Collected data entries
== == ==

/-! The fields after the bytes of a result. -/

@[simp] theorem State.storeBytes_cfg (xs : List Byte) : (s.storeBytes xs).cfg = s.cfg := rfl
@[simp] theorem State.storeBytes_busy (xs : List Byte) : (s.storeBytes xs).busy = s.busy := rfl
@[simp] theorem State.storeBytes_done (xs : List Byte) : (s.storeBytes xs).done = s.done := rfl
@[simp] theorem State.storeBytes_err (xs : List Byte) : (s.storeBytes xs).err = s.err := rfl
@[simp] theorem State.storeBytes_haz (xs : List Byte) : (s.storeBytes xs).haz = s.haz := rfl
@[simp] theorem State.storeBytes_errcode (xs : List Byte) : (s.storeBytes xs).errcode = s.errcode := rfl
@[simp] theorem State.storeBytes_lastop (xs : List Byte) : (s.storeBytes xs).lastop = s.lastop := rfl
@[simp] theorem State.storeBytes_irqEn (xs : List Byte) : (s.storeBytes xs).irqEn = s.irqEn := rfl
@[simp] theorem State.storeBytes_window (xs : List Byte) : (s.storeBytes xs).window = s.window := rfl
@[simp] theorem State.storeBytes_inLen (xs : List Byte) : (s.storeBytes xs).inLen = s.inLen := rfl
@[simp] theorem State.storeBytes_ctLen (xs : List Byte) : (s.storeBytes xs).ctLen = s.ctLen := rfl
@[simp] theorem State.storeBytes_outLen (xs : List Byte) : (s.storeBytes xs).outLen = s.outLen := rfl
@[simp] theorem State.storeBytes_errInfo (xs : List Byte) : (s.storeBytes xs).errInfo = s.errInfo := rfl
@[simp] theorem State.storeBytes_mem (xs : List Byte) : (s.storeBytes xs).mem = putSeq (Memory.putByte s.cfg) 0 xs s.mem := rfl
@[simp] theorem State.storeBytes_op (xs : List Byte) : (s.storeBytes xs).op = s.op := rfl
@[simp] theorem State.storeBytes_phase (xs : List Byte) : (s.storeBytes xs).phase = s.phase := rfl
@[simp] theorem State.storeBytes_eng (xs : List Byte) : (s.storeBytes xs).eng = s.eng := rfl
@[simp] theorem State.storeBytes_rst (xs : List Byte) : (s.storeBytes xs).rst = s.rst := rfl
@[simp] theorem State.storeBytes_script (xs : List Byte) : (s.storeBytes xs).script = s.script := rfl
@[simp] theorem State.storeBytes_sched (xs : List Byte) : (s.storeBytes xs).sched = s.sched := rfl
@[simp] theorem State.storeBytes_rdata (xs : List Byte) : (s.storeBytes xs).rdata = s.rdata := rfl
@[simp] theorem State.storeBytes_free (xs : List Byte) : (s.storeBytes xs).free = s.free := rfl

/-! The fields after the tokens of a result. -/

@[simp] theorem State.storeToks_cfg (xs : List Token) : (s.storeToks xs).cfg = s.cfg := rfl
@[simp] theorem State.storeToks_busy (xs : List Token) : (s.storeToks xs).busy = s.busy := rfl
@[simp] theorem State.storeToks_done (xs : List Token) : (s.storeToks xs).done = s.done := rfl
@[simp] theorem State.storeToks_err (xs : List Token) : (s.storeToks xs).err = s.err := rfl
@[simp] theorem State.storeToks_haz (xs : List Token) : (s.storeToks xs).haz = s.haz := rfl
@[simp] theorem State.storeToks_errcode (xs : List Token) : (s.storeToks xs).errcode = s.errcode := rfl
@[simp] theorem State.storeToks_lastop (xs : List Token) : (s.storeToks xs).lastop = s.lastop := rfl
@[simp] theorem State.storeToks_irqEn (xs : List Token) : (s.storeToks xs).irqEn = s.irqEn := rfl
@[simp] theorem State.storeToks_window (xs : List Token) : (s.storeToks xs).window = s.window := rfl
@[simp] theorem State.storeToks_inLen (xs : List Token) : (s.storeToks xs).inLen = s.inLen := rfl
@[simp] theorem State.storeToks_ctLen (xs : List Token) : (s.storeToks xs).ctLen = s.ctLen := rfl
@[simp] theorem State.storeToks_outLen (xs : List Token) : (s.storeToks xs).outLen = s.outLen := rfl
@[simp] theorem State.storeToks_errInfo (xs : List Token) : (s.storeToks xs).errInfo = s.errInfo := rfl
@[simp] theorem State.storeToks_mem (xs : List Token) : (s.storeToks xs).mem = putSeq (Memory.putTok s.cfg) 0 xs s.mem := rfl
@[simp] theorem State.storeToks_op (xs : List Token) : (s.storeToks xs).op = s.op := rfl
@[simp] theorem State.storeToks_phase (xs : List Token) : (s.storeToks xs).phase = s.phase := rfl
@[simp] theorem State.storeToks_eng (xs : List Token) : (s.storeToks xs).eng = s.eng := rfl
@[simp] theorem State.storeToks_rst (xs : List Token) : (s.storeToks xs).rst = s.rst := rfl
@[simp] theorem State.storeToks_script (xs : List Token) : (s.storeToks xs).script = s.script := rfl
@[simp] theorem State.storeToks_sched (xs : List Token) : (s.storeToks xs).sched = s.sched := rfl
@[simp] theorem State.storeToks_rdata (xs : List Token) : (s.storeToks xs).rdata = s.rdata := rfl
@[simp] theorem State.storeToks_free (xs : List Token) : (s.storeToks xs).free = s.free := rfl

== == ==

§ Task item: Transcribe all entries exactly as they are given.

§ The completed task:
/-! The fields after the bytes of a result. -/

@[simp] theorem State.storeBytes_cfg (xs : List Byte) : (s.storeBytes xs).cfg = s.cfg := rfl
@[simp] theorem State.storeBytes_busy (xs : List Byte) : (s.storeBytes xs).busy = s.busy := rfl
@[simp] theorem State.storeBytes_done (xs : List Byte) : (s.storeBytes xs).done = s.done := rfl
@[simp] theorem State.storeBytes_err (xs : List Byte) : (s.storeBytes xs).err = s.err := rfl
@[simp] theorem State.storeBytes_haz (xs : List Byte) : (s.storeBytes xs).haz = s.haz := rfl
@[simp] theorem State.storeBytes_errcode (xs : List Byte) : (s.storeBytes xs).errcode = s.errcode := rfl
@[simp] theorem State.storeBytes_lastop (xs : List Byte) : (s.storeBytes xs).lastop = s.lastop := rfl
@[simp] theorem State.storeBytes_irqEn (xs : List Byte) : (s.storeBytes xs).irqEn = s.irqEn := rfl
@[simp] theorem State.storeBytes_window (xs : List Byte) : (s.storeBytes xs).window = s.window := rfl
@[simp] theorem State.storeBytes_inLen (xs : List Byte) : (s.storeBytes xs).inLen = s.inLen := rfl
@[simp] theorem State.storeBytes_ctLen (xs : List Byte) : (s.storeBytes xs).ctLen = s.ctLen := rfl
@[simp] theorem State.storeBytes_outLen (xs : List Byte) : (s.storeBytes xs).outLen = s.outLen := rfl
@[simp] theorem State.storeBytes_errInfo (xs : List Byte) : (s.storeBytes xs).errInfo = s.errInfo := rfl
@[simp] theorem State.storeBytes_mem (xs : List Byte) : (s.storeBytes xs).mem = putSeq (Memory.putByte s.cfg) 0 xs s.mem := rfl
@[simp] theorem State.storeBytes_op (xs : List Byte) : (s.storeBytes xs).op = s.op := rfl
@[simp] theorem State.storeBytes_phase (xs : List Byte) : (s.storeBytes xs).phase = s.phase := rfl
@[simp] theorem State.storeBytes_eng (xs : List Byte) : (s.storeBytes xs).eng = s.eng := rfl
@[simp] theorem State.storeBytes_rst (xs : List Byte) : (s.storeBytes xs).rst = s.rst := rfl
@[simp] theorem State.storeBytes_script (xs : List Byte) : (s.storeBytes xs).script = s.script := rfl
@[simp] theorem State.storeBytes_sched (xs : List Byte) : (s.storeBytes xs).sched = s.sched := rfl
@[simp] theorem State.storeBytes_rdata (xs : List Byte) : (s.storeBytes xs).rdata = s.rdata := rfl
@[simp] theorem State.storeBytes_free (xs : List Byte) : (s.storeBytes xs).free = s.free := rfl

/-! The fields after the tokens of a result. -/

@[simp] theorem State.storeToks_cfg (xs : List Token) : (s.storeToks xs).cfg = s.cfg := rfl
@[simp] theorem State.storeToks_busy (xs : List Token) : (s.storeToks xs).busy = s.busy := rfl
@[simp] theorem State.storeToks_done (xs : List Token) : (s.storeToks xs).done = s.done := rfl
@[simp] theorem State.storeToks_err (xs : List Token) : (s.storeToks xs).err = s.err := rfl
@[simp] theorem State.storeToks_haz (xs : List Token) : (s.storeToks xs).haz = s.haz := rfl
@[simp] theorem State.storeToks_errcode (xs : List Token) : (s.storeToks xs).errcode = s.errcode := rfl
@[simp] theorem State.storeToks_lastop (xs : List Token) : (s.storeToks xs).lastop = s.lastop := rfl
@[simp] theorem State.storeToks_irqEn (xs : List Token) : (s.storeToks xs).irqEn = s.irqEn := rfl
@[simp] theorem State.storeToks_window (xs : List Token) : (s.storeToks xs).window = s.window := rfl
@[simp] theorem State.storeToks_inLen (xs : List Token) : (s.storeToks xs).inLen = s.inLen := rfl
@[simp] theorem State.storeToks_ctLen (xs : List Token) : (s.storeToks xs).ctLen = s.ctLen := rfl
@[simp] theorem State.storeToks_outLen (xs : List Token) : (s.storeToks xs).outLen = s.outLen := rfl
@[simp] theorem State.storeToks_errInfo (xs : List Token) : (s.storeToks xs).errInfo = s.errInfo := rfl
@[simp] theorem State.storeToks_mem (xs : List Token) : (s.storeToks xs).mem = putSeq (Memory.putTok s.cfg) 0 xs s.mem := rfl
@[simp] theorem State.storeToks_op (xs : List Token) : (s.storeToks xs).op = s.op := rfl
@[simp] theorem State.storeToks_phase (xs : List Token) : (s.storeToks xs).phase = s.phase := rfl
@[simp] theorem State.storeToks_eng (xs : List Token) : (s.storeToks xs).eng = s.eng := rfl
@[simp] theorem State.storeToks_rst (xs : List Token) : (s.storeToks xs).rst = s.rst := rfl
@[simp] theorem State.storeToks_script (xs : List Token) : (s.storeToks xs).script = s.script := rfl
@[simp] theorem State.storeToks_sched (xs : List Token) : (s.storeToks xs).sched = s.sched := rfl
@[simp] theorem State.storeToks_rdata (xs : List Token) : (s.storeToks xs).rdata = s.rdata := rfl
@[simp] theorem State.storeToks_free (xs : List Token) : (s.storeToks xs).free = s.free := rfl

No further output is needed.